[Tutor] How should my code handle db connections? Should my db manager module use OOP?

Thu Aug 27 06:42:17 CEST 2015

Hi there,

> My ongoing project will be centered around an SQLite db.

Not a bad way to start.  There are many possible ways to access SQL 
DBs.  I'll talk about one of my favorites, since I'm a big fan of 
sqlalchemy [0], which provides a broad useful toolkit for dealing 
with SQL DBs and an abstraction layer.

To start, often the question is why any such abstraction tool, given 
the additional complexity of a module, a.k.a. another layer of code?

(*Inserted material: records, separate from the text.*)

-- ==== Sys2Proof/Tests/Slice0.lean ====
section
/-! SUPPORT. Tests: the smoke tests of WellFormed, a small test or two of every command against values worked out from the reference, and for every statement with
hypotheses a state and operands that meet them. -/

set_option Elab.async false

namespace Sys2Proof.Tests

open Sys2Proof.Machine

/-! ### Builders -/

/-- So many zero bytes. -/
def zeros (n : Nat) : List Byte := List.replicate n 0

/-- A record with some of its bytes replaced, at an offset. -/
def put (b : List Byte) (offset : Nat) (v : List Byte) : List Byte := b.take offset ++ v ++ b.drop (offset + v.length)

/-- A bucket whose 16 ways are good. -/
def clean : Vector Ecc 16 := Vector.replicate 16 .clean

/-- An Attention Map with no flag. -/
def map0 : List Byte := zeros 128

/-- An Attention Map that flags slot 12: bit 4 of byte 1. -/
def map12 : List Byte := put map0 1 [0x10]

/-- A good Exchange Header, byte by byte (chapter 11.3): magic, version, notice address 0x9000, notice word 0xABCD, reload 99,999, intervals 5 and 200, fill
declare 960, fill clear 896, levels 3, 6 and 1. -/
def headerBytes : List Byte :=
  put (zeros 4096) 0 [0x80, 0xA5, 0x32, 0x7C, 1, 0, 0, 0, 0, 0x90, 0, 0, 0, 0, 0, 0, 0xCD, 0xAB, 0, 0, 0x9F, 0x86, 0x01, 0, 5, 0, 200, 0, 0xC0, 0x03, 0x80, 0x03, 3, 6, 1]

/-- The header copy those bytes give. -/
def header1 : Header :=
  { noticeAddress := 0x9000, noticeWord := 0xABCD, prescalerReload := 99999, activeInterval := 5, quietInterval := 200, fillDeclare := 960,
    fillClear := 896, fillLevel := 3, errorLevel := 6, requestLevel := 1 }

/-- A request table of 32 empty cells. -/
def table0 : List (List Byte) := List.replicate 32 (zeros 96)

/-- The engine RUNNING with the header above and an index of 4,096 buckets READY: Chunk Counter 1,000, Reserved Through 5,096, epoch 41. -/
def running : State :=
  { State.reset with
    ctl := { State.reset.ctl with engine := .running, base := 0x100000, area := 0x100000 }
    header := header1
    time := { running := true, prescaler := 3, ticks := 7, countdown := 200 }
    index := { State.reset.index with
      state := .ready, counter := 1000, copy := { valid := true, k := 12, reserved := 5096, epoch := 41, generation := 1 } } }

/-- An open slot of class 0, with a recipe area of 64 entries at 0x200000, at Start Offset 100. -/
def open0 : Slot :=
  { Slot.fresh with
    state := .active, cls := .class0, start := 100, consumed := 100, safe := 100, areaAddr := 0x200000, areaSize := 64, shown := 100 }

/-- A state with a slot's context replaced. -/
def withSlot (s : State) (i : SlotNo) (c : Slot) : State := s.setSlot i c

/-- A state whose sweep is about to carry out one request, taken from a cell with tag 5. -/
def asked (s : State) (cell : ReqNo) (r : Request) : State :=
  { s with
    sweep := { flight := some (.requests [{ cell := cell, request := r }]), remembered := false }
    requests := s.requests.set cell { done := some 4, inflight := some 5 } }

/-- The command answers a next state that meets a test. -/
def yields (c : Instr) (s : State) (p : State → Bool) : Bool :=
  match exec c s with
  | .next t => p t
  | .fault _ | .refused _ => false

/-- The command stops with this fault. -/
def stops (c : Instr) (s : State) (f : Fault) : Bool :=
  match exec c s with
  | .fault g => f == g
  | .next _ | .refused _ => false

/-- The writes issued since a state. -/
def since (s t : State) : List HostWrite := (t.port.posted.drop s.port.posted.length).map (·.write)

/-- A slot of the state after reset. -/
theorem reset_slot (i : SlotNo) : State.reset.slot i = Slot.fresh := by simp [State.slot, State.reset, Vector.get]

/-- A slot of the RUNNING engine above. -/
theorem running_slot (i : SlotNo) : running.slot i = Slot.fresh := reset_slot i

/-- No idle expiry is due there. -/
theorem running_settled : running.Settled := fun i => by rw [running_slot]; rfl

/-! ### WellFormed: each check refuses a command -/

theorem test_wf_header_length : (Instr.startComplete (zeros 4095) table0).wf = false := by decide +kernel
theorem test_wf_table_count : (Instr.startComplete headerBytes (List.replicate 31 (zeros 96))).wf = false := by decide +kernel
theorem test_wf_table_cell_length : (Instr.requestTableRead (table0.set 31 (zeros 95))).wf = false := by decide +kernel
theorem test_wf_base_no_byte : (Instr.exchangeBase 0 []).wf = false := by decide +kernel
theorem test_wf_base_past_end : (Instr.exchangeBase 5 (zeros 4)).wf = false := by decide +kernel
theorem test_wf_sweep_map : (Instr.sweepNow 0 (zeros 127)).wf = false := by decide +kernel
theorem test_wf_write_not_ignored : (Instr.registerWriteIgnored 0x10 2).wf = false := by decide +kernel
theorem test_wf_write_base_not_ignored : (Instr.registerWriteIgnored 0x1F 0).wf = false := by decide +kernel
theorem test_wf_write_past_window : (Instr.registerWriteIgnored 64 0).wf = false := by decide +kernel
theorem test_wf_expiry_map : (Instr.sweepCountdownExpiry (zeros 129)).wf = false := by decide +kernel
theorem test_wf_half_length : (Instr.slotHostHalfTaken 0 0 (zeros 641)).wf = false := by decide +kernel
theorem test_wf_open_half_length : (Instr.openStream 0 (zeros 639)).wf = false := by decide +kernel
theorem test_wf_sweep_end_map : (Instr.sweepEnd []).wf = false := by decide +kernel
theorem test_wf_read_empty : (Instr.segmentReadComplete (.lane 0) []).wf = false := by decide +kernel
theorem test_wf_read_too_long : (Instr.segmentReadComplete (.lane 0) (zeros 4097)).wf = false := by decide +kernel
theorem test_wf_read_not_segment :
    ([ReadId.sweep, .openHalf, .start].all fun r => (Instr.segmentReadComplete r (zeros 8)).wf == false) = true := by decide +kernel
theorem test_wf_lookup_ordinal : (Instr.lookupInsertComplete 0 (2 ^ 48) clean).wf = false := by decide +kernel
theorem test_wf_waiter_ordinal : (Instr.waiterRemoval 0 (2 ^ 48)).wf = false := by decide +kernel
theorem test_wf_firm_record : (Instr.firmComplete 16384 clean).wf = false := by decide +kernel
theorem test_wf_withdraw_record : (Instr.withdrawComplete 16384 clean).wf = false := by decide +kernel
theorem test_wf_scan_bucket : (Instr.scanComplete (2 ^ 24) clean).wf = false := by decide +kernel

/-- No word spells a command: the opcode table gives no row a bit. -/
theorem test_no_word_decodes : decodeTableWord 16 0x1234 = none := rfl

/-! ### Worked values of the reference -/

/-- Case A of chapter 1: the hash after 01, after 01 02, and after 01 02 03. -/
theorem test_hash_case_a :
    ((Chunker.fresh.take 1).hash, ((Chunker.fresh.take 1).take 2).hash, (((Chunker.fresh.take 1).take 2).take 3).hash) =
      (0x00000001#32, 0x6F4A7C17#32, 0x0CDD51E6#32) := by decide +kernel

/-- R10: with k = 12 the digest that begins A3 5C 17 has bucket 0xA35, and with k = 20 bucket 669,121. -/
theorem test_bucket_of_digest :
    (bucketOf 12 ((Vector.replicate 32 0).set 0 0xA3 |>.set 1 0x5C |>.set 2 0x17), bucketOf 20 ((Vector.replicate 32 0).set 0 0xA3 |>.set 1 0x5C |>.set 2 0x17)) =
      (0xA35, 669121) := by decide +kernel

/-- R150: the header's fields at their offsets. -/
theorem test_header_fields : headerMagicOk headerBytes = true ∧ readHeader headerBytes = header1 ∧ headerRangeOk header1 = true := by decide +kernel

/-- R82: with k = 16 and the example settings the thresholds are 983,040 and 917,504 entries. -/
theorem test_fill_thresholds :
    let s := { running with index := { running.index with copy := { running.index.copy with k := 16 } } }
    (s.threshold 960, s.threshold 896) = (983040, 917504) := by decide +kernel

/-- R160: Engine Status of a RUNNING engine with a READY index after a cold reset, and Identity. -/
theorem test_register_reads : running.readRegister 0x08 = 0x21 ∧ running.readRegister 0x00 = 0x00013280 := by decide +kernel

/-! ### The Engine Controller and the registers -/

theorem test_power_on :
    yields .powerOn running (fun t => t.ctl.engine == .stopped && t.ctl.lastReset == .cold && t.index.state == .unformatted && t.ctl.base == 0) = true := by
  decide +kernel

/-- Sequence 12.6: the counter takes Reserved Through, and the Exchange Base and the Serving Level become 0. -/
theorem test_link_reset :
    let d : Descriptor := { valid := true, k := 16, reserved := 24576, epoch := 42, generation := 1 }
    let s := { running with
      mem := { ways := [], desc := d }, index := { running.index with counter := 20450, occupancy := 700000, copy := d }
      notice := { running.notice with serving := 3 } }
    yields (.linkReset ⟨false, 0⟩ .clean) s (fun t =>
      t.ctl.engine == .stopped && t.ctl.lastReset == .warm && t.index.state == .scanning && t.index.scanPosition == 0 && t.index.counter == 24576 &&
        t.index.copy.epoch == 42 && t.index.occupancy == 0 && t.ctl.base == 0 && t.notice.serving == 0) = true := by decide +kernel

/-- R85: a descriptor that is lost leaves the index UNFORMATTED, with the error counted. -/
theorem test_reset_descriptor_lost :
    yields (.reset ⟨false, 0⟩ .uncorrectable) running (fun t =>
      t.index.state == .unformatted && t.index.error && t.index.stats.uncorrected == 1 && t.index.stats.corrected == 0) = true := by decide +kernel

Briefly, my main two reasons:

   A) abstraction of data model from SQL implementation for the
      Python program (allows switching from SQLite another DBAPI,
      e.g. postgres, later with a minimum effort)
   B) somebody has already implemented the tricky bits, such as ORMs
      (see below), failover, connection pooling (see below) and
      other DB-specific features

> Since almost all data needed by the program will be stored in this 
> db, my thought is that I should create a connection to this db 
> shortly after program startup and keep this connection open until 
> program closure.

That is one possible approach.  But, consider using a "connection 
pooling" technique that somebody else has already implemented and 
tested.  This saves your time for working on the logic of your 
program.

There are many different pooling strategies, which include things 
like "Use only one connection at a time." or "Connect on demand." or 
"Hold a bunch of connections open and let me use one when I need 
one, and I'll release it when I'm done." and even "When the 
connection fails, retry quietly in the background until a successful 
connection can be re-established."

> I am assuming that opening and closing a db connection has enough 
> overhead that I should only do this once.  But I do not *know* 
> that this is true.  Is it?  If not, then the alternative would 
> make more sense, i.e., open and close the db as needed.

Measure, measure, measure.  Profile it before coming to such a 
conclusion.  You may be correct, but, it behooves you to measure. 
(My take on an old computing adage:  Premature optimization can lead 
you down unnecessarily painful or time consuming paths.)

N.B.  Only you (or your development cohort) can anticipate the load 
on the DB, the growth of records (i.e. data set size), the growth of 
the complexity of the project, or the user count.  So, even if the 
measurements tell you one thing, be sure to consider the longer-term 
plan for the data and application.

Also, see Steven D'Aprano's comments about concurrency and other 
ACIDic concerns.

> In the first iteration of my project, my intent is to create and 
> populate the db with tables external to the program.  The program 
> will only add entries to tables, query the db, etc.  That is, the 
> structure of the db will be pre-set outside of the program, and 
> the program will only deal with data interactions with the db.

If the structure of the DB is determined outside the program, 
this sounds like a great reason to use an Object Relational 
Modeler (ORM).  An ORM which supports reflection (sqlalchemy 
does) can create Pythonic objects for you.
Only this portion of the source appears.